> EXERCISE BRIEF: Wherever the line with "def PORT_STATUS_FEC_ON : Field" sits in the listing below, transcribe from it up to and including the line with "6 REF_FAULT. -/", exactly, and leave the remaining lines out.

> ENTRIES SHOWN:

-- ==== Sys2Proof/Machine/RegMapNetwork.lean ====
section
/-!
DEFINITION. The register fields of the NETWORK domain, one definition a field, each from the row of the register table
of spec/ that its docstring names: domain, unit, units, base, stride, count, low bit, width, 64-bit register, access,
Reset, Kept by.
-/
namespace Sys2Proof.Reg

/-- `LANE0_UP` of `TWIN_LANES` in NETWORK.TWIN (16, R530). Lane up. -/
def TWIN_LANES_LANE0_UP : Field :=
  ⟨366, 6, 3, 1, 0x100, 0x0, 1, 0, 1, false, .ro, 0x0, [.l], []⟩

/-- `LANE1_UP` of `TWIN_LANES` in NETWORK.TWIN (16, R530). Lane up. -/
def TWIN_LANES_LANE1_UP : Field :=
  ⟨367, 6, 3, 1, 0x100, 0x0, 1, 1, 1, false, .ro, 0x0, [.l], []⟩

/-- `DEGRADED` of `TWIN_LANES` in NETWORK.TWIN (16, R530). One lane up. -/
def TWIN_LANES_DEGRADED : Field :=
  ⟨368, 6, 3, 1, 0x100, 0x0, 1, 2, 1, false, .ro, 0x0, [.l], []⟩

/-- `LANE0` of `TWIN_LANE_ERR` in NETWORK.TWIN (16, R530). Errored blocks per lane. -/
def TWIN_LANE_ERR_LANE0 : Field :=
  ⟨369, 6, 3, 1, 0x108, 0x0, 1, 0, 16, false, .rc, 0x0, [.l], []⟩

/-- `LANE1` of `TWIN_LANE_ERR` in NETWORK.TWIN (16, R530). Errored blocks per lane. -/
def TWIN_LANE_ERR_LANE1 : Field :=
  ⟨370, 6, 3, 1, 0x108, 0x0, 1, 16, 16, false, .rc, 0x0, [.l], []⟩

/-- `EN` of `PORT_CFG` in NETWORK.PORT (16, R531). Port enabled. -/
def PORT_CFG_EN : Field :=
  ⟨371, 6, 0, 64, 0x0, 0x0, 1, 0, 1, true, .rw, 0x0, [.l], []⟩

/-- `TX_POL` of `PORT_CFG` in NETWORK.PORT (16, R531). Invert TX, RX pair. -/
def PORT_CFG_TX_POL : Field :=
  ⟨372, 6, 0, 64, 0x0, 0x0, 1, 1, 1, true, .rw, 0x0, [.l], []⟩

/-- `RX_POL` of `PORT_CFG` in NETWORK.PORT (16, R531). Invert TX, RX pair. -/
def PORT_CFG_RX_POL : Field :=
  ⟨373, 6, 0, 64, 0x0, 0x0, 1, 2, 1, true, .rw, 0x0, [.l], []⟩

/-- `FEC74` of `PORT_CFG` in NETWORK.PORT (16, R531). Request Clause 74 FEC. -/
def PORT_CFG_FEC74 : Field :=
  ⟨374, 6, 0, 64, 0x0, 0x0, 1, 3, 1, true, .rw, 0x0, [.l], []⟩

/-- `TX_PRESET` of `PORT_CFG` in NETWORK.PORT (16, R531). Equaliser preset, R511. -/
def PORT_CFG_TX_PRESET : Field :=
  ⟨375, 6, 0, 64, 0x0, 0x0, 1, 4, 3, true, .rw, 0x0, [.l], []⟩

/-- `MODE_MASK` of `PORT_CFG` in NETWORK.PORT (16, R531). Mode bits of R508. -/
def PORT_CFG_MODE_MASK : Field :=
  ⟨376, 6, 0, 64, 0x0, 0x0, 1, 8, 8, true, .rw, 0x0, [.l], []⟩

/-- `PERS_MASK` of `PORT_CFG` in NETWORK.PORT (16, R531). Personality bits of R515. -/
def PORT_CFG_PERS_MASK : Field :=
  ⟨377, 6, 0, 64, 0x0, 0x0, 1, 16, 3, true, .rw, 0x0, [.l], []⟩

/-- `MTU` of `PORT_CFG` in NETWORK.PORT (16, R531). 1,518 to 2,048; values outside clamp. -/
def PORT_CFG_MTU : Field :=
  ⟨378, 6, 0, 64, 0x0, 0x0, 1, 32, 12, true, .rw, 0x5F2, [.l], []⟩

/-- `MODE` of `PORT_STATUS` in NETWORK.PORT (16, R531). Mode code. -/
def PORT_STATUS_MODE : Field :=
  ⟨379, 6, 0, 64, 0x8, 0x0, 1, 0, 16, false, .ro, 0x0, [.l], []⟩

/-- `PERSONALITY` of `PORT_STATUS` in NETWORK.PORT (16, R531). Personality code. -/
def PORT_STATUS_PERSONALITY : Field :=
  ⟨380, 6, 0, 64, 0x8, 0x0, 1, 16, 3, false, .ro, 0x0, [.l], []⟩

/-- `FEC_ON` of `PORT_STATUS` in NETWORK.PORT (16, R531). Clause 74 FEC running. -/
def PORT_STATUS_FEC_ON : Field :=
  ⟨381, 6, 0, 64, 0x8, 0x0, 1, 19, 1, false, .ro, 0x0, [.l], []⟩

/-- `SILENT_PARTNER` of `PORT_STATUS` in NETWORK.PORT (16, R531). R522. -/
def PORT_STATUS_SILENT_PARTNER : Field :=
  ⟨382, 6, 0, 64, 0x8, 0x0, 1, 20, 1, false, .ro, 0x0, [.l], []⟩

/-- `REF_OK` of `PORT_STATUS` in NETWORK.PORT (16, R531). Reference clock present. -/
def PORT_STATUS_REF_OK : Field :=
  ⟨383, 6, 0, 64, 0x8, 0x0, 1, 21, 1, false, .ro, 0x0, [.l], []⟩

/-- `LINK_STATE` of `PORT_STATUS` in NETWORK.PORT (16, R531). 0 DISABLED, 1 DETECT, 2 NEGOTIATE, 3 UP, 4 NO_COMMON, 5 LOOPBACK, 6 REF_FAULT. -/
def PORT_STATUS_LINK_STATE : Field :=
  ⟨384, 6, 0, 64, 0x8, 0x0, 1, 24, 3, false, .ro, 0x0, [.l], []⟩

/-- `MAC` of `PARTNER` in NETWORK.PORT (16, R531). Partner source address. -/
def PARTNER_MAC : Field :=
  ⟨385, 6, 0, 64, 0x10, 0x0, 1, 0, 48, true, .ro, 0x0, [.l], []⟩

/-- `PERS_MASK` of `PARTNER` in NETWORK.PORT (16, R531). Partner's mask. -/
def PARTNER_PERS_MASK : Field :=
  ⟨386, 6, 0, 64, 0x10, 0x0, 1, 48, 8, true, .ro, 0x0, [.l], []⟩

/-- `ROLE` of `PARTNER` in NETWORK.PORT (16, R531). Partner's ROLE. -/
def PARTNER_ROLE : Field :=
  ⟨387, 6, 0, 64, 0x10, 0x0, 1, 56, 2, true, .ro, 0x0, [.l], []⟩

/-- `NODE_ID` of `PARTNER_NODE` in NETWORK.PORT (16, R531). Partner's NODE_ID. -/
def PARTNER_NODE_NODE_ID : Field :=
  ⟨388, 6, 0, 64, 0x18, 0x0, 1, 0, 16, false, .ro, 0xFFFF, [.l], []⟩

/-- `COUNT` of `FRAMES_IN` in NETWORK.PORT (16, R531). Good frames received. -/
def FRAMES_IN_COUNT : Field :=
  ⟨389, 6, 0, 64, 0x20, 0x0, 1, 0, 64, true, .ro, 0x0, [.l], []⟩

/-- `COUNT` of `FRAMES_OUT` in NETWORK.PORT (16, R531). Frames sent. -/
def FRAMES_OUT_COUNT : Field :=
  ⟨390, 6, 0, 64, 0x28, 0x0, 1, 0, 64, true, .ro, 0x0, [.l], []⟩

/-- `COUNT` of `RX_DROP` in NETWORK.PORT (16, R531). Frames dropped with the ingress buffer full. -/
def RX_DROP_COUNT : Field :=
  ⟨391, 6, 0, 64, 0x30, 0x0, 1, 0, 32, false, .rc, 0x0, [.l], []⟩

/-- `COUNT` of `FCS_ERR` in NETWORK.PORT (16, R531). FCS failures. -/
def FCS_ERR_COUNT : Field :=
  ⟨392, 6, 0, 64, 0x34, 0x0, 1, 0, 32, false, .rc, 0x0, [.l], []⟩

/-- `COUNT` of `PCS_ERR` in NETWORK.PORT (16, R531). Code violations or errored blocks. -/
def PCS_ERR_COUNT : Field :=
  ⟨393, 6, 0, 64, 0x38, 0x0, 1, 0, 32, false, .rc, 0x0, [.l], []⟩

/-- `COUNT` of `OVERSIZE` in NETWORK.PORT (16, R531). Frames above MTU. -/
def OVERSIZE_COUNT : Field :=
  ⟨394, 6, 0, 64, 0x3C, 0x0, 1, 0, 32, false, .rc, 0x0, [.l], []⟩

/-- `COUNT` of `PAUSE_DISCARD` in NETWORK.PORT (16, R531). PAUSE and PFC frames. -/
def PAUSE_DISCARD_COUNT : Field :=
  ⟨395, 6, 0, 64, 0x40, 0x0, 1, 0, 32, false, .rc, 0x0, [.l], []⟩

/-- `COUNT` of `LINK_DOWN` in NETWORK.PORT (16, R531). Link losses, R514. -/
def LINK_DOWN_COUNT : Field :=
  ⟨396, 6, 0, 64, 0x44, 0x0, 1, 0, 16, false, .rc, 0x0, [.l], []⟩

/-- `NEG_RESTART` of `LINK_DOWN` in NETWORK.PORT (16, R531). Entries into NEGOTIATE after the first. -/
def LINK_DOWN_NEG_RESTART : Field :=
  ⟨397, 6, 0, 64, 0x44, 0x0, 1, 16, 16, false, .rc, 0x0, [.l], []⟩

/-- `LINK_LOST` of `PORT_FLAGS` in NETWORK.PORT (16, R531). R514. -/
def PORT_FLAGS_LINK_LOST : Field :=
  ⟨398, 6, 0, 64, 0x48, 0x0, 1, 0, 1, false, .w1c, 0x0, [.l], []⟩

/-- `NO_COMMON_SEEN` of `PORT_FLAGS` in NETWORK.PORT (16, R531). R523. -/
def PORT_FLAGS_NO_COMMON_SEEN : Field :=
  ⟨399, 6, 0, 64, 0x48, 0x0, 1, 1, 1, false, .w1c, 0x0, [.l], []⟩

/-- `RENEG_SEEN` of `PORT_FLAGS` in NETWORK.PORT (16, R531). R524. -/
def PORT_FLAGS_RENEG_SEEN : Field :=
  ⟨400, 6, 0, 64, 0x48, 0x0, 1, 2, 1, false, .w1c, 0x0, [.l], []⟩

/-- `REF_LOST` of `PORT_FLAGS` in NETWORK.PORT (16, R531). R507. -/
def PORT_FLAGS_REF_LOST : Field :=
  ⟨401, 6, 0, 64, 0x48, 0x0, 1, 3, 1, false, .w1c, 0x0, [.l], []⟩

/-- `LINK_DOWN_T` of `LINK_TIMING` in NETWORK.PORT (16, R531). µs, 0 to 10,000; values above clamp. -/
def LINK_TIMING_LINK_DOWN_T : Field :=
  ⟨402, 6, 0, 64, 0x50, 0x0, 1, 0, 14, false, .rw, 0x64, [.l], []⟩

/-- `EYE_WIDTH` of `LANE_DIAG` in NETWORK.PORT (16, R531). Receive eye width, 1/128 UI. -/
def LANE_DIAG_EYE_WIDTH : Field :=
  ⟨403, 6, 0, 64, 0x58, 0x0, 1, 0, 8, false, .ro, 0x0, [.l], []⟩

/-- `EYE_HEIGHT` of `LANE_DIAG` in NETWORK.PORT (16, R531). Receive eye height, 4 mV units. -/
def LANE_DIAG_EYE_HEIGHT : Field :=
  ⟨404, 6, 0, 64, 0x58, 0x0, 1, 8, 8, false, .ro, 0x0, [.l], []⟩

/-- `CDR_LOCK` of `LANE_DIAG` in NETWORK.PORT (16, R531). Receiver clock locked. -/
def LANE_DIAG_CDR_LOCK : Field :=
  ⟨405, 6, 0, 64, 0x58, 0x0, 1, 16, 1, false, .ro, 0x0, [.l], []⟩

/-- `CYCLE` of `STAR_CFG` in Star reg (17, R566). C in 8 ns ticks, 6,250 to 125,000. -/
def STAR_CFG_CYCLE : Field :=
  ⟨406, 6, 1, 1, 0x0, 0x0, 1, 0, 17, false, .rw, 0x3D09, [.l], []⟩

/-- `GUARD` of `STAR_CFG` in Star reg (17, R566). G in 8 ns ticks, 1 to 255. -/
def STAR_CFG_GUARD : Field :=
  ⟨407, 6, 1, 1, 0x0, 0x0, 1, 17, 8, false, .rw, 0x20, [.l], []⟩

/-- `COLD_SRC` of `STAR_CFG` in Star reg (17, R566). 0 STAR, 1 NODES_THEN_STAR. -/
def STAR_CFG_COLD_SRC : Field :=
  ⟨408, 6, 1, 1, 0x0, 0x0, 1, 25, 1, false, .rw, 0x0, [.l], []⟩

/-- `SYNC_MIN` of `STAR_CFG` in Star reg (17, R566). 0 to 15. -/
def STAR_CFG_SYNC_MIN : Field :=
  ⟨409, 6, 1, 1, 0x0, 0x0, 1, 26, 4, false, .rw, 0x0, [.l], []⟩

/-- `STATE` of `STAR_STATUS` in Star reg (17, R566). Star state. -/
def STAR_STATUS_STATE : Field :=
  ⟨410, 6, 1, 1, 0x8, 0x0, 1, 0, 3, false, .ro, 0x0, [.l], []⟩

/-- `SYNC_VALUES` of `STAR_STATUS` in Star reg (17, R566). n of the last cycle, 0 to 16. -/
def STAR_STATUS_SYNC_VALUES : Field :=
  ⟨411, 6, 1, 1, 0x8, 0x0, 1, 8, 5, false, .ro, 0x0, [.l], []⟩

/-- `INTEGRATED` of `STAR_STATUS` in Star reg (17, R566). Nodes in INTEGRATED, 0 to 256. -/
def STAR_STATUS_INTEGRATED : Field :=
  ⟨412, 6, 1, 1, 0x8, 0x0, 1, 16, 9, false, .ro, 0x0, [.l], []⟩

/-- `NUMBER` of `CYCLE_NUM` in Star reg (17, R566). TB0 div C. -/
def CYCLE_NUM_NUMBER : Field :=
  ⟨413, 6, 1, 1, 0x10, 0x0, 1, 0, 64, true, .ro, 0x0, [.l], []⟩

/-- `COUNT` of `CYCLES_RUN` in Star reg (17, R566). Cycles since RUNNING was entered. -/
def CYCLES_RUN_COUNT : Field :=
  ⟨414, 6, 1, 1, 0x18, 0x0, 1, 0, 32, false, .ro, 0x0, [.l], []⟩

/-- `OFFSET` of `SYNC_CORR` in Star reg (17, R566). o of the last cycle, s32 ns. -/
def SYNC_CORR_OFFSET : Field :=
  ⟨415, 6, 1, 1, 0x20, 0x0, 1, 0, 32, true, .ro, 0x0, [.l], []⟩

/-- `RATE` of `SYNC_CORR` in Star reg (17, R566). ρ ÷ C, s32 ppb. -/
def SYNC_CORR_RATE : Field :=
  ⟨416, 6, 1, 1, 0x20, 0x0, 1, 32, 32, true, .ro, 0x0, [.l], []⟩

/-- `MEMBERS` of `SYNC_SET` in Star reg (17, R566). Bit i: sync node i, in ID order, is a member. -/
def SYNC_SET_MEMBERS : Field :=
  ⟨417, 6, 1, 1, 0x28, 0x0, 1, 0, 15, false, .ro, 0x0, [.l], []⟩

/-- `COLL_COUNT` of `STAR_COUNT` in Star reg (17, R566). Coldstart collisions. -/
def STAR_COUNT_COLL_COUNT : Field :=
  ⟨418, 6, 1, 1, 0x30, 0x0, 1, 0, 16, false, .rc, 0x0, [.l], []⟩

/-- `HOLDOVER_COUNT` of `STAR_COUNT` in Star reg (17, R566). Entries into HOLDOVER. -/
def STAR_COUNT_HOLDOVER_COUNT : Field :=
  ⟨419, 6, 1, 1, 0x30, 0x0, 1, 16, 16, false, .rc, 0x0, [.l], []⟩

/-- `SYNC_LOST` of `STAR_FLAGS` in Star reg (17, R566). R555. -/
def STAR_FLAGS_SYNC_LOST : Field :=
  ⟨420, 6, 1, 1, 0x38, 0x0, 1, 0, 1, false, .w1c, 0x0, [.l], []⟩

> REPLY:
def PORT_STATUS_FEC_ON : Field :=
  ⟨381, 6, 0, 64, 0x8, 0x0, 1, 19, 1, false, .ro, 0x0, [.l], []⟩

/-- `SILENT_PARTNER` of `PORT_STATUS` in NETWORK.PORT (16, R531). R522. -/
def PORT_STATUS_SILENT_PARTNER : Field :=
  ⟨382, 6, 0, 64, 0x8, 0x0, 1, 20, 1, false, .ro, 0x0, [.l], []⟩

/-- `REF_OK` of `PORT_STATUS` in NETWORK.PORT (16, R531). Reference clock present. -/
def PORT_STATUS_REF_OK : Field :=
  ⟨383, 6, 0, 64, 0x8, 0x0, 1, 21, 1, false, .ro, 0x0, [.l], []⟩

/-- `LINK_STATE` of `PORT_STATUS` in NETWORK.PORT (16, R531). 0 DISABLED, 1 DETECT, 2 NEGOTIATE, 3 UP, 4 NO_COMMON, 5 LOOPBACK, 6 REF_FAULT. -/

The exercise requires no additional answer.